▶ _INFORMATION SUPPLIED_
-- ==== Sys2Proof/Laws/Decides.lean ====
section
/-! SUPPORT. `Decides`: everything that a grant decision, and whatever it sets off at the arbiter, Positioner Control,
the drive port's order lines, the views and the deferred requests, can do (04, 05 5.2, R13, R104, R125). One lemma for
each operation of Ops, ArbiterOps and the deferral part of InterlockOps. -/

namespace Sys2Proof.Machine

/-- What operations at the grant level keep. -/
structure Decides (s t : State) : Prop where
  ports   : t.ports = s.ports
  map     : t.map = { s.map with xfer := t.map.xfer }
  drive   : t.drive = { s.drive with
    offered := t.drive.offered, strobeTicks := t.drive.strobeTicks, waiting := t.drive.waiting }
  relay   : t.relay = { s.relay with headPending := t.relay.headPending }
  ilock   : t.ilock = { s.ilock with deferred := t.ilock.deferred }
  mbox    : t.mbox = s.mbox
  watch   : t.watch = s.watch
  line    : t.line = s.line
  warning : t.warning = s.warning
  uptime  : t.uptime = s.uptime
  pending : t.pending = s.pending
  events  : Occurs s.ev t.ev
  view    : ∀ c, t.view c = { s.view c with
    st := (t.view c).st, idle := (t.view c).idle,
    causes := { (s.view c).causes with preempted := (t.view c).causes.preempted } }

theorem Decides.refl (s : State) : Decides s s :=
  ⟨rfl, rfl, rfl, rfl, rfl, rfl, rfl, rfl, rfl, rfl, rfl, .none, fun _ => rfl⟩

theorem Decides.trans {s t u : State} (h : Decides s t) (k : Decides t u) : Decides s u where
  ports := k.ports.trans h.ports
  map := by have a := k.map; rw [h.map] at a; exact a
  drive := by have a := k.drive; rw [h.drive] at a; exact a
  relay := by have a := k.relay; rw [h.relay] at a; exact a
  ilock := by have a := k.ilock; rw [h.ilock] at a; exact a
  mbox := k.mbox.trans h.mbox
  watch := k.watch.trans h.watch
  line := k.line.trans h.line
  warning := k.warning.trans h.warning
  uptime := k.uptime.trans h.uptime
  pending := k.pending.trans h.pending
  events := h.events.trans k.events
  view c := by have a := k.view c; rw [h.view c] at a; exact a

/-! ## Consequences -/

theorem Decides.gate {s t : State} (h : Decides s t) : t.relay.gate = s.relay.gate := by rw [h.relay]

theorem Decides.torn {s t : State} (h : Decides s t) : t.relay.torn = s.relay.torn := by rw [h.relay]

theorem Decides.list {s t : State} (h : Decides s t) : t.ilock.list = s.ilock.list := by rw [h.ilock]

theorem Decides.chain {s t : State} (h : Decides s t) : t.ilock.chain = s.ilock.chain := by rw [h.ilock]

theorem Decides.entriesOf {s t : State} (h : Decides s t) (c : Chan) : entriesOf t c = entriesOf s c := by
  unfold Machine.entriesOf; rw [h.list]

theorem Decides.gateUp {s t : State} (h : Decides s t) : gateUp t = gateUp s := by
  unfold Machine.gateUp; rw [h.drive]

theorem Decides.target {s t : State} (h : Decides s t) (c : Chan) : (t.view c).target = (s.view c).target := by
  rw [h.view c]

theorem Decides.notice {s t : State} (h : Decides s t) (c : Chan) :
    (t.view c).causes.mailboxNotice = (s.view c).causes.mailboxNotice := by rw [h.view c]
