theorem moves_map (s : State) (m : MapStore) : Moves Part.reached s { s with map := m } :=
  moves_with s m s.arb s.pos s.drive s.relay s.ilock s.free

theorem moves_arb (s : State) (a : Arbiter) : Moves Part.reached s { s with arb := a } :=
  moves_with s s.map a s.pos s.drive s.relay s.ilock s.free

theorem moves_pos (s : State) (p : Positioner) : Moves Part.reached s { s with pos := p } :=
  moves_with s s.map s.arb p s.drive s.relay s.ilock s.free

theorem moves_drive (s : State) (d : DrivePort) : Moves Part.reached s { s with drive := d } :=
  moves_with s s.map s.arb s.pos d s.relay s.ilock s.free

theorem moves_relay (s : State) (r : Relay) : Moves Part.reached s { s with relay := r } :=
  moves_with s s.map s.arb s.pos s.drive r s.ilock s.free

theorem moves_ilock (s : State) (i : Interlock) : Moves Part.reached s { s with ilock := i } :=
  moves_with s s.map s.arb s.pos s.drive s.relay i s.free

theorem moves_free (s : State) (f : Nat) : Moves Part.reached s { s with free := f } :=
  moves_with s s.map s.arb s.pos s.drive s.relay s.ilock f

theorem moves_raise (f : Flag) (c : Option Chan) (p : PartAddr) (n : Nat) (s : State) :
    Moves Part.reached s (raise f c p n s) := (decides_raise f c p n s).moves

theorem moves_raiseFor (c : Chan) (e : ChanEvent) (p : PartAddr) (n : Nat) (s : State) :
    Moves Part.reached s (raiseFor c e p n s) := moves_raise _ _ _ _ _

theorem moves_raiseSole (e : SoleEvent) (p : PartAddr) (n : Nat) (s : State) :
    Moves Part.reached s (raiseSole e p n s) := moves_raise _ _ _ _ _

theorem giveCause_moves (c : Chan) (k : Cause) (s : State) : Moves Part.reached s (giveCause c k s) := by
  unfold giveCause
  split
  · exact .refl _ s
  · exact moves_view c _ s

theorem idleToZero_moves (c : Chan) (s : State) : Moves Part.reached s (idleToZero c s) := by
  unfold idleToZero
  split
  · exact .refl _ s
  · exact moves_view c _ s

theorem dropDriveGates_moves (s : State) : Moves Part.reached s (dropDriveGates s) :=
  (moves_drive s _).trans (offerNext_decides _).moves

/-! ## Interlocks -/

theorem removeEntries_moves (test : Entry → Bool) (s : State) : Moves Part.reached s (removeEntries test s) := by
  unfold removeEntries
  simp only
  split <;> split
  · exact ((moves_ilock s _).trans (releaseTest_decides .a _).moves).trans (releaseTest_decides .b _).moves
  · exact (moves_ilock s _).trans (releaseTest_decides .b _).moves
  · exact (moves_ilock s _).trans (releaseTest_decides .a _).moves
  · exact moves_ilock s _

/-- A removal takes exactly the entries that satisfy its test, whatever it releases (R125). -/
theorem removeEntries_list (test : Entry → Bool) (s : State) :
    (removeEntries test s).ilock.list = s.ilock.list.filter fun e => !test e := by
  unfold removeEntries
  simp only
  split <;> split <;> simp [(releaseTest_decides _ _).list, Interlock.remove]

/-- A chain stamp stays exactly while its holder keeps an entry (R118). -/
theorem removeEntries_chain (test : Entry → Bool) (s : State) (c : Chan) :
    (removeEntries test s).ilock.chain.get c =
      keepChain (s.ilock.list.filter fun e => !test e) c (s.ilock.chain.get c) := by
  unfold removeEntries
  simp only
  cases c <;> split <;> split <;> simp [(releaseTest_decides _ _).chain, Interlock.remove, Pair.get]

/-- The gate, the torn list, the mailbox and Drive Watch are no concern of a removal of entries. -/
theorem removeEntries_gate (test : Entry → Bool) (s : State) :
    (removeEntries test s).relay.gate = s.relay.gate ∧ (removeEntries test s).relay.torn = s.relay.torn := by
  unfold removeEntries
  simp only
  split <;> split <;> simp [(releaseTest_decides _ _).gate, (releaseTest_decides _ _).torn]

theorem removeChain_moves (c : Chan) (s : State) : Moves Part.reached s (removeChain c s) := removeEntries_moves _ s

theorem removeChain_entries (c : Chan) (s : State) : entriesOf (removeChain c s) c = [] := by
  simp [entriesOf, removeChain, removeEntries_list]

theorem overflowOldest_moves (c : Chan) (s : State) : Moves Part.reached s (overflowOldest c s) := by
  unfold overflowOldest
  split
  · exact .refl _ s
  · exact (moves_raiseFor c _ _ _ s).trans (removeEntries_moves _ _)
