theorem endGate_eq {g : GateRecord} {s : State} (h : s.relay.gate = some g) (k : TearCause) (w : Carried) :
    endGate k w s =
      reportMailbox (g.carry w) (reportInterlock (g.carry w) (judgeGate (g.carry w) k (dropped g w s))) := by
  simp only [endGate, h]
  rfl

theorem relayData_touches (g : GateRecord) (w : Carried) (s : State) :
    TouchesOnly [.port g.chan, .drive] s (relayData g w s) := by
  unfold relayData
  split
  · exact (touches_port g.chan _ s).mono (by simp)
  · exact (touches_drive s _).mono (by simp)

theorem dropDriveGates_touches (s : State) : TouchesOnly [.drive] s (dropDriveGates s) :=
  (touches_drive s _).trans (offerNext_touches _)

theorem dropDriveGates_low (s : State) :
    (dropDriveGates s).drive.readGate = false ∧ (dropDriveGates s).drive.writeGate = false := by
  unfold dropDriveGates
  rw [(offerNext_decides _).drive]
  exact ⟨rfl, rfl⟩

theorem dropped_touches (g : GateRecord) (w : Carried) (s : State) :
    TouchesOnly [.port g.chan, .relay, .drive] s (dropped g w s) :=
  ((touches_relay s _).mono (by simp)).trans
    (((relayData_touches (g.carry w) w _).mono (by simp [GateRecord.carry])).trans
      ((dropDriveGates_touches _).mono (by simp)))

theorem dropped_relay (g : GateRecord) (w : Carried) (s : State) :
    (dropped g w s).relay = { s.relay with gate := none } :=
  Eq.trans (dropDriveGates_touches _ .relay (by decide)) (relayData_touches _ w _ .relay (by simp))

theorem dropped_port (g : GateRecord) (w : Carried) (s : State) (d : Chan) :
    (dropped g w s).port d = { s.port d with readData := ((dropped g w s).port d).readData } := by
  rw [show (dropped g w s).port d = _ from dropDriveGates_touches _ (.port d) (by simp)]
  unfold relayData
  split
  · simp only [setPort_port]
    split
    · rename_i hd
      rw [hd]
      rfl
    · rfl
  · rfl

/-- The judgement of a gate that has dropped (R109 steps 1 and 2). -/
theorem judgeGate_judged {g : GateRecord} {s : State} (k : TearCause) (w : Carried) :
    GateJudged k g w s (judgeGate (g.carry w) k (dropped g w s)) := by
  have hrelay := dropped_relay g w s
  have htouch := dropped_touches g w s
  have hcode : [TearCause.shortWrite, .gateOverrun, .presenceLost, .driveDropped, .driveFault].idxOf k = k.code := by
    cases k <;> rfl
  have huptime : (dropped g w s).uptime = s.uptime := htouch .uptime (by simp)
  have hmap : (dropped g w s).map = s.map := htouch .map (by simp)
  have hev : (dropped g w s).ev = s.ev := htouch .ev (by simp)
  have hview : ∀ d, (dropped g w s).view d = s.view d := fun d => htouch (.view d) (by simp)
  unfold GateJudged
  rw [hcode]
  by_cases hread : g.kind = .read
  · have hjudge : judgeGate (g.carry w) k (dropped g w s) = dropped g w s := if_pos hread
    rw [hjudge, hrelay]
    exact ⟨rfl, fun _ => rfl, fun h => absurd hread h, fun h => absurd hread h⟩
  · cases hfull : reachedCheckWord w with
    | true =>
      have hjudge : judgeGate (g.carry w) k (dropped g w s) = mendSector g.addr (dropped g w s) := by
        rw [judgeGate, if_neg (show ¬(g.carry w).kind = .read from hread),
          if_pos (show (g.carry w).checkWord = true from hfull)]
        rfl
      rw [hjudge]
      refine ⟨?_, fun h => absurd h hread, fun _ _ => ?_, fun _ h => by simp at h⟩
      · simp only [mendSector, setTorn, hrelay]
      · simp only [mendSector, setTorn, hrelay]
        rfl
    | false =>
      have hjudge : judgeGate (g.carry w) k (dropped g w s) = tearWrite (g.carry w) k (dropped g w s) := by
        rw [judgeGate, if_neg (show ¬(g.carry w).kind = .read from hread),
          if_neg (show ¬(g.carry w).checkWord = true by simp [GateRecord.carry, hfull])]
      obtain ⟨hgate, htorn, hrecord, hcause⟩ := tearWrite_judges (g.carry w) k (dropped g w s)
      rw [hjudge]
      rw [hrelay] at hgate htorn
      rw [huptime] at htorn
      rw [hview, hmap] at hcause
      simp only [Open, hev] at hrecord
      exact ⟨hgate, fun h => absurd h hread, fun _ h => by simp at h, fun _ _ => ⟨fun _ => htorn, hrecord, hcause⟩⟩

▶ _INSTRUCTIONS TO FOLLOW_
Would you please show every line of the material above that includes the string "warning"?

▶ _TASK RESULT_
  warning : t.warning = s.warning
  warning := k.warning.trans h.warning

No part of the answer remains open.